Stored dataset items

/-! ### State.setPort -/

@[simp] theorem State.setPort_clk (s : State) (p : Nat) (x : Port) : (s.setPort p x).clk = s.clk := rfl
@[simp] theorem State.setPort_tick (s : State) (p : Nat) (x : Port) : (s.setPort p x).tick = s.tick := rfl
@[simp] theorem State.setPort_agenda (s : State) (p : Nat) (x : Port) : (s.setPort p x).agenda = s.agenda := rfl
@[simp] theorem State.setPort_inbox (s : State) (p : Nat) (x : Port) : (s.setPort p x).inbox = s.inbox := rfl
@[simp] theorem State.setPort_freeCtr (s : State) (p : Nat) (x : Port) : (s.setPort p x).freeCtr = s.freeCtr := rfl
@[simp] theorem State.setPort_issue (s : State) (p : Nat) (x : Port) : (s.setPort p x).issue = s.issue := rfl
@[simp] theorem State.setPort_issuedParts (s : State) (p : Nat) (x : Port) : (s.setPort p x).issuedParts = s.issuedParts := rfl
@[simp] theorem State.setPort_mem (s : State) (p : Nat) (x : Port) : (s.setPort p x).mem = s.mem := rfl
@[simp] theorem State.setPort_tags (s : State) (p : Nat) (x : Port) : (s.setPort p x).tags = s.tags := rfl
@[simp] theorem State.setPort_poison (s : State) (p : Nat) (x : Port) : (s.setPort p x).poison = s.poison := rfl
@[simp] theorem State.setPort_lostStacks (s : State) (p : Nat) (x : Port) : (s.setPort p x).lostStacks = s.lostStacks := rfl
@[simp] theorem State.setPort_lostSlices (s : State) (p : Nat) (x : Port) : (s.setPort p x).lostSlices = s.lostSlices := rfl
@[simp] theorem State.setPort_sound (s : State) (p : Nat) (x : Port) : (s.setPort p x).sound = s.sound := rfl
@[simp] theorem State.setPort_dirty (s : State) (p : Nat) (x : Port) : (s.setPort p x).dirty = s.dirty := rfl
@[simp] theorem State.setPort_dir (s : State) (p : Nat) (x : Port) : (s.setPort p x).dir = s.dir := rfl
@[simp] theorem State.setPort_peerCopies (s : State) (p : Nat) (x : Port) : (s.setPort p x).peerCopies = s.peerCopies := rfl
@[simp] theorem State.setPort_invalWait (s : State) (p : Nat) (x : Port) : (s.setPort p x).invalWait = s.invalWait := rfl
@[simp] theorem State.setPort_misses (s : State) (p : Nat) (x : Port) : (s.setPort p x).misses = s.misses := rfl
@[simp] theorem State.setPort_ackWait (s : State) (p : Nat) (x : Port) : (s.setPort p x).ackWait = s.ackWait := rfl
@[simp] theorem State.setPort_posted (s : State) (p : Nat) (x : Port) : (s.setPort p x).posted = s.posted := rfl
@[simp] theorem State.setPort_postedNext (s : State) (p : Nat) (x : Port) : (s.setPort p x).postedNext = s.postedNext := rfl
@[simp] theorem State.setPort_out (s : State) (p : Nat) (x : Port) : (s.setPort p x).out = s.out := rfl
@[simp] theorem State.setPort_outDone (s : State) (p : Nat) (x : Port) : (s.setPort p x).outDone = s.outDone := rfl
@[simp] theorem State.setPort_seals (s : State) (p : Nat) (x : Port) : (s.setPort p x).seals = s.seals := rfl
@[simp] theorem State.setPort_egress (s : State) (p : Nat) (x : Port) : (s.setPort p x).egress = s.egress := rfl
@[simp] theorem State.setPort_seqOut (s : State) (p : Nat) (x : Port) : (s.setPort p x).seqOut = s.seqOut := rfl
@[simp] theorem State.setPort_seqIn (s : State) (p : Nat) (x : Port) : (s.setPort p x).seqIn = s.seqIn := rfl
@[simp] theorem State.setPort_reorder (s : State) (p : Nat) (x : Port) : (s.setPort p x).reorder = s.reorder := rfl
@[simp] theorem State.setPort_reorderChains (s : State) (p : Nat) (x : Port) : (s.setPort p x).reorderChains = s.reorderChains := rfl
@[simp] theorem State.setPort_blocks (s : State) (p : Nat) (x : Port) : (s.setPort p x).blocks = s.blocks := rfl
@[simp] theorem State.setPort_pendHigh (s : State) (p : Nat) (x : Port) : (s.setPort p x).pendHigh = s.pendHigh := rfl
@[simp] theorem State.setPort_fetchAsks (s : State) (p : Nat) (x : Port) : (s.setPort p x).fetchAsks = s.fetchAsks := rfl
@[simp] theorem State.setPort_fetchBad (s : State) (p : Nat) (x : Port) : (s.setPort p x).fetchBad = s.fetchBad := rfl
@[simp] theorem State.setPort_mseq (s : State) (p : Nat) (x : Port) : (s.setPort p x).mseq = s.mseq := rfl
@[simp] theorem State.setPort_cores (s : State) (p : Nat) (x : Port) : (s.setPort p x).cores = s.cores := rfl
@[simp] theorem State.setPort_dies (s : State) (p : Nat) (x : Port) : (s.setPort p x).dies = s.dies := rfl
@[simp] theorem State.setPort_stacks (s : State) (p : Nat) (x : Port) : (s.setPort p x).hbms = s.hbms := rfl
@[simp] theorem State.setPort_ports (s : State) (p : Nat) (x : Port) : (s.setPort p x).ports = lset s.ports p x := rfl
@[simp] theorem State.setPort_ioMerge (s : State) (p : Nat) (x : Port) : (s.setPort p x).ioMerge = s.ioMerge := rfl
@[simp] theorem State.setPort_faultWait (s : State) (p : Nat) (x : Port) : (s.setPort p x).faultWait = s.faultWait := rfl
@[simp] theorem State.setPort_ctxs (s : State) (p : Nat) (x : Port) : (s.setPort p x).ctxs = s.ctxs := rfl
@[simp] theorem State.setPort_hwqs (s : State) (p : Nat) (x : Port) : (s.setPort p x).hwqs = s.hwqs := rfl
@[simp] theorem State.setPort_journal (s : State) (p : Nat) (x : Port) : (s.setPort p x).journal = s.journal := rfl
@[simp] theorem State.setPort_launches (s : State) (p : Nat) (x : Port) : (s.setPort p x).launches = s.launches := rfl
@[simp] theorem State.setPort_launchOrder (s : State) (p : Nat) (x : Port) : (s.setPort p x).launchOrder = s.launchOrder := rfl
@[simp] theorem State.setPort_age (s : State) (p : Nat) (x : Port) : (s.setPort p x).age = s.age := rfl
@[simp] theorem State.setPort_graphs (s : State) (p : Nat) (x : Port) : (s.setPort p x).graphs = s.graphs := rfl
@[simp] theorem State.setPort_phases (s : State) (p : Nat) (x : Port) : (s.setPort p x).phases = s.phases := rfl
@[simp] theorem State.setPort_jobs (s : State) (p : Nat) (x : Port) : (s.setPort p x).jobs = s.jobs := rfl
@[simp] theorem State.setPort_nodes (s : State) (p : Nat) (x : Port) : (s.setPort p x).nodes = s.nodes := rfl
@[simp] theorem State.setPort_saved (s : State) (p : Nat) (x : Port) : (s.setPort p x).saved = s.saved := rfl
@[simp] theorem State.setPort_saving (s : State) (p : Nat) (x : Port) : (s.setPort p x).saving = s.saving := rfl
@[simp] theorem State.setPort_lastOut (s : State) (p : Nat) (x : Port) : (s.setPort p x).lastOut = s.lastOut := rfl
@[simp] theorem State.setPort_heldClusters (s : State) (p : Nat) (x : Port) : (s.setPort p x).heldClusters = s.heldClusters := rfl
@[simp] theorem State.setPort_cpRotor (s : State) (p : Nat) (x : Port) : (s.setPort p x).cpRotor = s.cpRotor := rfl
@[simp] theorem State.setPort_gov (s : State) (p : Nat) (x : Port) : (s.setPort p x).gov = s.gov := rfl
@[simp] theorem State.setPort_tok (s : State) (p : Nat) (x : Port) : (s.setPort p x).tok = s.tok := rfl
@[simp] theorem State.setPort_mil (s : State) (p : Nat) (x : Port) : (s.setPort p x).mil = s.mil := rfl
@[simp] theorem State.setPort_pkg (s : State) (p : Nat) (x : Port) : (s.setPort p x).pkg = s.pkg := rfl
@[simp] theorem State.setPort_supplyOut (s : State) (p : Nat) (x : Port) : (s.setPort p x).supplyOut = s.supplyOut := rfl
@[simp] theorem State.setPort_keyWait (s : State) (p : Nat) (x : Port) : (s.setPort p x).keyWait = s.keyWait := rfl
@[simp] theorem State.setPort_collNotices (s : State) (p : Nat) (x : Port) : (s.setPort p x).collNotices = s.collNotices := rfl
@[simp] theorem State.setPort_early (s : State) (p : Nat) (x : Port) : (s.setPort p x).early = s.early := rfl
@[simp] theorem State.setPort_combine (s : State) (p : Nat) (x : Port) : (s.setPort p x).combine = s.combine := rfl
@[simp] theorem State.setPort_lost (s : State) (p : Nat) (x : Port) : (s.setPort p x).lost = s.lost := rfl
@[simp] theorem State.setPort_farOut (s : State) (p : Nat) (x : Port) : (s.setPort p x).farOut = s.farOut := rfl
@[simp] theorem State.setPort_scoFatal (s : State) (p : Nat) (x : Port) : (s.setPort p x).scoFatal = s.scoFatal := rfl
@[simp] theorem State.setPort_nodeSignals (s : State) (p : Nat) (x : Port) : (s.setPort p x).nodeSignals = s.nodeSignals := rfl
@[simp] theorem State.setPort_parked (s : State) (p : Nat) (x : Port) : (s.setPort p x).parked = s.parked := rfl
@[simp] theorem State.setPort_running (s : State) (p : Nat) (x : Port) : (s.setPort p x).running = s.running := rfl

...

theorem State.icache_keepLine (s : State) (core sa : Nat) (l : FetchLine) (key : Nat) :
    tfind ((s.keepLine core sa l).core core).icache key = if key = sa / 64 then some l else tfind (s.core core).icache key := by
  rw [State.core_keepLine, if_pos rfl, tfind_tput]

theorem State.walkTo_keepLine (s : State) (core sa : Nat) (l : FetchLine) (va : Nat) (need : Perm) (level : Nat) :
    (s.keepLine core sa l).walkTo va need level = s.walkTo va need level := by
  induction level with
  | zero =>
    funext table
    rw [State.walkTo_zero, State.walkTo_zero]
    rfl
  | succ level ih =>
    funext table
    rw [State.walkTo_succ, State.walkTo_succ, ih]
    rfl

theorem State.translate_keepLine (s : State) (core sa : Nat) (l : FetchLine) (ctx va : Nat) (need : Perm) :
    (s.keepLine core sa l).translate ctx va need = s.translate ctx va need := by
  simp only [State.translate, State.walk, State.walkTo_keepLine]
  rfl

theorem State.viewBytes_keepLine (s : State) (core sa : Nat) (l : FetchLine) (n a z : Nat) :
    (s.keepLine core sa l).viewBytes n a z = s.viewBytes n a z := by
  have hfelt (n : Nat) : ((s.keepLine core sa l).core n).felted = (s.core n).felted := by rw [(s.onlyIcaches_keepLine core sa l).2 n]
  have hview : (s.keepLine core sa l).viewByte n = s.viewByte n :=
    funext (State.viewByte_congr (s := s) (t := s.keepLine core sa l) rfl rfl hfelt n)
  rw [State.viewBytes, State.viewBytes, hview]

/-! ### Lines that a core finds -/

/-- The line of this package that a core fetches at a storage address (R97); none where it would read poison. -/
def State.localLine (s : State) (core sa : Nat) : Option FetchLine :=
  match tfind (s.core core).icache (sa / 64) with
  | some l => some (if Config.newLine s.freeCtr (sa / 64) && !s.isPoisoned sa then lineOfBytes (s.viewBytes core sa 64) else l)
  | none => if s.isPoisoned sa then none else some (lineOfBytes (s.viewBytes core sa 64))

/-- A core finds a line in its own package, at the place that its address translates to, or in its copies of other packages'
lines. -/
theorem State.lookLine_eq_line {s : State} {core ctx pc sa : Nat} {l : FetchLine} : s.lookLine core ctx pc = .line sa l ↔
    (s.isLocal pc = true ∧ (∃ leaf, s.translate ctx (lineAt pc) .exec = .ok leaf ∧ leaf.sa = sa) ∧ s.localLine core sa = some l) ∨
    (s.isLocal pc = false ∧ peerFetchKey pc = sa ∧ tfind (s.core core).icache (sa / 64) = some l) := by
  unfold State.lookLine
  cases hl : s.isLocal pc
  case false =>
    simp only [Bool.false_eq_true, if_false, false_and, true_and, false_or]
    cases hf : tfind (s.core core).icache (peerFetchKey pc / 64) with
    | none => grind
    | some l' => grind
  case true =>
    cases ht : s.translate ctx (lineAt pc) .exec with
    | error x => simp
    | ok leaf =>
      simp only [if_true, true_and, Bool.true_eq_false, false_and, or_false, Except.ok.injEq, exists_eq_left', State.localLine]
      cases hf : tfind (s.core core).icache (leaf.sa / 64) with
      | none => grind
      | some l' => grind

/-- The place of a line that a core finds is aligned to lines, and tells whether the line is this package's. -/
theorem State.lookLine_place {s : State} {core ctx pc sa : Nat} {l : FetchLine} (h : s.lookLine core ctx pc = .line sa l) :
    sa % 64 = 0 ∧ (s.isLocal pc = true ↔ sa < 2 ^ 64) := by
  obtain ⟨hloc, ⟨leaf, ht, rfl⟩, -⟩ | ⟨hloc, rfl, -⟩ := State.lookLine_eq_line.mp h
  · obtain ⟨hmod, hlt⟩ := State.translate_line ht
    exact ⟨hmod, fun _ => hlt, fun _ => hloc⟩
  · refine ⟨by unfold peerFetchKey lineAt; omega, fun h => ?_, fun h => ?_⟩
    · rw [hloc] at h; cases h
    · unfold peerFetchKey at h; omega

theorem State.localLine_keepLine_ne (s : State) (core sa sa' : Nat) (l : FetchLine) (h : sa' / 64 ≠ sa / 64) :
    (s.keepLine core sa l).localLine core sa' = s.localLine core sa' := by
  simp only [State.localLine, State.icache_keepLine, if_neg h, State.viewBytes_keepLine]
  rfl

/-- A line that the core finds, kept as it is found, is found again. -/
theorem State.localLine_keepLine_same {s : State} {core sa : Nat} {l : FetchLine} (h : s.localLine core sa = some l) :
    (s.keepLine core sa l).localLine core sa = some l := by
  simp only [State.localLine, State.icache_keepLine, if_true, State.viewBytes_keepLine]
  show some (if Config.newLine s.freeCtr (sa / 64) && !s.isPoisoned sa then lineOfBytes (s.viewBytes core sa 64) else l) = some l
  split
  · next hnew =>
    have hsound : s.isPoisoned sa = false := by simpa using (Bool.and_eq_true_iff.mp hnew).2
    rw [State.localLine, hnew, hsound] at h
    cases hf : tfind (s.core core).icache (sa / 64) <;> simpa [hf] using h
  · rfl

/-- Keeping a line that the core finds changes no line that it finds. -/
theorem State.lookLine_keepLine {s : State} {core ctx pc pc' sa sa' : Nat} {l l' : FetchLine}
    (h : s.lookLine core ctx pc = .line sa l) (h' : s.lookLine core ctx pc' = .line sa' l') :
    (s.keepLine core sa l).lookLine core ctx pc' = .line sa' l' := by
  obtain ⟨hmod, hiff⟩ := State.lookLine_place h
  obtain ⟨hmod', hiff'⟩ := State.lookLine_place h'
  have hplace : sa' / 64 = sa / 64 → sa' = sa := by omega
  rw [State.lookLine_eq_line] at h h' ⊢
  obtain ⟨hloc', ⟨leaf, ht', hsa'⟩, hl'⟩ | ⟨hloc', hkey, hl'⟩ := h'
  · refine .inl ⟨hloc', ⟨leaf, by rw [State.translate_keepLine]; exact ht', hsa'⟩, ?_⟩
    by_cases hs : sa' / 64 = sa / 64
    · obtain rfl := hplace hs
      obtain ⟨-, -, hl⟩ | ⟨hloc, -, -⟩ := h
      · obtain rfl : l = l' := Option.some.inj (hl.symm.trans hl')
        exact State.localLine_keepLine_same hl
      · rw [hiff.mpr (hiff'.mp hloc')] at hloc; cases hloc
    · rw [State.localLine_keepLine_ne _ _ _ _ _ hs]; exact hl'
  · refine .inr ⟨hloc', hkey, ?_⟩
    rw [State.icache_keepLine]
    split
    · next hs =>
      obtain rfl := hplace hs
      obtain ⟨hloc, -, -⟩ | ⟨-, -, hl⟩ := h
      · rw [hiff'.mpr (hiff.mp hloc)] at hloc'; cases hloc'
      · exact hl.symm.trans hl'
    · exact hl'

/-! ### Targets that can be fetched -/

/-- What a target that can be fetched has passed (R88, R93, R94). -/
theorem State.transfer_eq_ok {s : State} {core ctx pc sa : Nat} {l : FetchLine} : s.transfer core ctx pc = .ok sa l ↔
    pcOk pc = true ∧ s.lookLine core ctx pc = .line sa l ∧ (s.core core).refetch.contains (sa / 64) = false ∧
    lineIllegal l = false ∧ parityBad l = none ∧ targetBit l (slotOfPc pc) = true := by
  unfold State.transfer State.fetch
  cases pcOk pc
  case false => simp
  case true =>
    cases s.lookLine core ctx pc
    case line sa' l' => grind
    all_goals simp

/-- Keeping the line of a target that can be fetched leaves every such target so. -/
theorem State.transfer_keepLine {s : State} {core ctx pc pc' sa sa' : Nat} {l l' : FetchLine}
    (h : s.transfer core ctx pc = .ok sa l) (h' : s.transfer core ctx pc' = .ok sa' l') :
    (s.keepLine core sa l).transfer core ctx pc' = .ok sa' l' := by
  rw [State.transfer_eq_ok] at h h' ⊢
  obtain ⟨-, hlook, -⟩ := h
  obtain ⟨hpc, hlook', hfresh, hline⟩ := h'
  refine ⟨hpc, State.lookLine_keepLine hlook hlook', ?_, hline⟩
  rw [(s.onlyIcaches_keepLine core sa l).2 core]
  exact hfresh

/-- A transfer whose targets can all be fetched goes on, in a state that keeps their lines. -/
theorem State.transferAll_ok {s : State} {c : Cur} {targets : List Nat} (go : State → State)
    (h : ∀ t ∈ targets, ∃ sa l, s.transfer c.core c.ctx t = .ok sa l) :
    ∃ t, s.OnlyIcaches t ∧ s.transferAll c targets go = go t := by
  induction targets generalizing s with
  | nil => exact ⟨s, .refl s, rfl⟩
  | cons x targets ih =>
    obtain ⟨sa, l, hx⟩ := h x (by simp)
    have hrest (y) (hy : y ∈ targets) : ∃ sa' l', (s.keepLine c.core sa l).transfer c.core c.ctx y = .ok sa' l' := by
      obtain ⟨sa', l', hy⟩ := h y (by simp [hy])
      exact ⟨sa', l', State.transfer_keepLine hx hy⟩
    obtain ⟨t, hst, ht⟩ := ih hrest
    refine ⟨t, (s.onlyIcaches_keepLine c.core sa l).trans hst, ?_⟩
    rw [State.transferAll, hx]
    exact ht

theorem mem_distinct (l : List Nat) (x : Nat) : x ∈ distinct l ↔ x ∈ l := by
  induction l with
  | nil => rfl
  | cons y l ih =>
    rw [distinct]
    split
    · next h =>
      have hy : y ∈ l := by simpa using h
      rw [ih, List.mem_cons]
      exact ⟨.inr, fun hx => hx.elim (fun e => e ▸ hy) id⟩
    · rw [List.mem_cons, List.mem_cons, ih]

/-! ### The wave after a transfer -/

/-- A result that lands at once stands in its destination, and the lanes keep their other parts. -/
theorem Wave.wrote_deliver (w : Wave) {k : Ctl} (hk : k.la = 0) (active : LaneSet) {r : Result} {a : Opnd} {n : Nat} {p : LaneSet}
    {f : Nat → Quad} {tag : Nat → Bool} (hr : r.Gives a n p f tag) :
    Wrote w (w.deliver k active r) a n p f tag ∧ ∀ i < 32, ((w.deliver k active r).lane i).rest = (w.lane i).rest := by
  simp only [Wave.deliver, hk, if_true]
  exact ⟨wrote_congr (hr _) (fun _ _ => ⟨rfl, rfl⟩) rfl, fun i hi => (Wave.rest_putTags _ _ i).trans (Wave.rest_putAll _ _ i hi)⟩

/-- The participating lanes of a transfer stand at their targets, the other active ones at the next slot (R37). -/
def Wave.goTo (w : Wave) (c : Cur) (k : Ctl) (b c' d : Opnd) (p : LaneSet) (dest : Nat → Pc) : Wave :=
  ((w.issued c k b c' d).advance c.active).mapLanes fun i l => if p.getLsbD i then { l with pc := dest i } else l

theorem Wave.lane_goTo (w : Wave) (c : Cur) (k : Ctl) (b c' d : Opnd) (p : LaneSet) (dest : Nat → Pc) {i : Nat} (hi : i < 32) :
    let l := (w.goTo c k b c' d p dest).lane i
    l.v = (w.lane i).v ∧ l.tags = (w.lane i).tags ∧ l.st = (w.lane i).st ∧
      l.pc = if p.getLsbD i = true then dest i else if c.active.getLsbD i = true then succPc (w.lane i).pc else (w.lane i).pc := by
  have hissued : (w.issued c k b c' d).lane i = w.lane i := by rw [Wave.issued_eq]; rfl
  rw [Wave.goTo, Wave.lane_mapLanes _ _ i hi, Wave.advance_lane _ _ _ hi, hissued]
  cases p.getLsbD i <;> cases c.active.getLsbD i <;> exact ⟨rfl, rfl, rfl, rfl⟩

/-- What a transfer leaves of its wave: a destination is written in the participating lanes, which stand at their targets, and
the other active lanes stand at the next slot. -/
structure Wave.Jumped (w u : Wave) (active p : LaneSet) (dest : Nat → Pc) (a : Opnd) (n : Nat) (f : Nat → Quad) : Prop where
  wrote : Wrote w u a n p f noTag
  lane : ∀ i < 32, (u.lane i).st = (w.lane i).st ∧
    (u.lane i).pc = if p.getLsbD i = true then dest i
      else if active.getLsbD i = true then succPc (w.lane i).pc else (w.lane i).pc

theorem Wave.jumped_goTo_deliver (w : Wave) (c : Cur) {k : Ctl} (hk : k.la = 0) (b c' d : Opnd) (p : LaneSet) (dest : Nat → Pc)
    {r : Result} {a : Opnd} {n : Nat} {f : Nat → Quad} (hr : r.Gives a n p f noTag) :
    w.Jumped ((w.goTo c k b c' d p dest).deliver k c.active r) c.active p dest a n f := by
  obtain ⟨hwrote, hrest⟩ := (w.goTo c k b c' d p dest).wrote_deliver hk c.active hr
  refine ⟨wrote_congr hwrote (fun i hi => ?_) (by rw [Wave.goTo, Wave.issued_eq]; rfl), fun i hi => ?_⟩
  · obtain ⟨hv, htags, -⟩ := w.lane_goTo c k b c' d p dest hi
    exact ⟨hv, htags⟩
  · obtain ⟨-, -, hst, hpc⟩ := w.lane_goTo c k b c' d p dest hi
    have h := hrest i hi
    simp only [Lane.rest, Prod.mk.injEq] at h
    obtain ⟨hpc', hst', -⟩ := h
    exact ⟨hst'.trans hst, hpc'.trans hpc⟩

* * *

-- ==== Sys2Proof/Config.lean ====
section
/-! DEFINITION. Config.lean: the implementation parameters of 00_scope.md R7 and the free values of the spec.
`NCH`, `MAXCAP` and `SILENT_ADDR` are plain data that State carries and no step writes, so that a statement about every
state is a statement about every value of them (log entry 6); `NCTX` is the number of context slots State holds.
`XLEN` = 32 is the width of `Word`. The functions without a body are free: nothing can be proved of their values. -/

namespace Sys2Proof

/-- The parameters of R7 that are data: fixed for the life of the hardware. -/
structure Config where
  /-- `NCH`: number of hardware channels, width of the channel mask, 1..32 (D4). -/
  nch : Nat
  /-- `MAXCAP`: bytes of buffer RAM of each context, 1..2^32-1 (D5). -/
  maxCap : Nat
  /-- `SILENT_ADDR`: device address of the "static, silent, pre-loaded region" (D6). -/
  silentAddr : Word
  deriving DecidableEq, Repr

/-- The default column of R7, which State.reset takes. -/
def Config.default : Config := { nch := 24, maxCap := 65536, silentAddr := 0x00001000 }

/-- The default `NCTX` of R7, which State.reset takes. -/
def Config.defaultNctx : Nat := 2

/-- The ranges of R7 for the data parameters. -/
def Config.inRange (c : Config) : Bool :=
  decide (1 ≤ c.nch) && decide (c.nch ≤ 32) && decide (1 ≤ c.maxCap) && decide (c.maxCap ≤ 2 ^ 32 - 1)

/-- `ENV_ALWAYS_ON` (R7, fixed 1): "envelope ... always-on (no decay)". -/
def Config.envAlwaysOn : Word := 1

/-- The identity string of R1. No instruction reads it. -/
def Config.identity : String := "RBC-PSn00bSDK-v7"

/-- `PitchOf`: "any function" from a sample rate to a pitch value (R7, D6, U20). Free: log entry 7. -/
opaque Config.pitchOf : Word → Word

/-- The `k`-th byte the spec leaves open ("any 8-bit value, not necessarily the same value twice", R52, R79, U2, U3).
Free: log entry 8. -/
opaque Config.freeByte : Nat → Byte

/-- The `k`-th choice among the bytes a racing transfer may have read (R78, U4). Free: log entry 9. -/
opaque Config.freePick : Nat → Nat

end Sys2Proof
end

▶ Instructions to follow
What is wanted is the number of lines holding "distinct" in the entries. Nothing else should be given.

▶ Solution to the exercise
2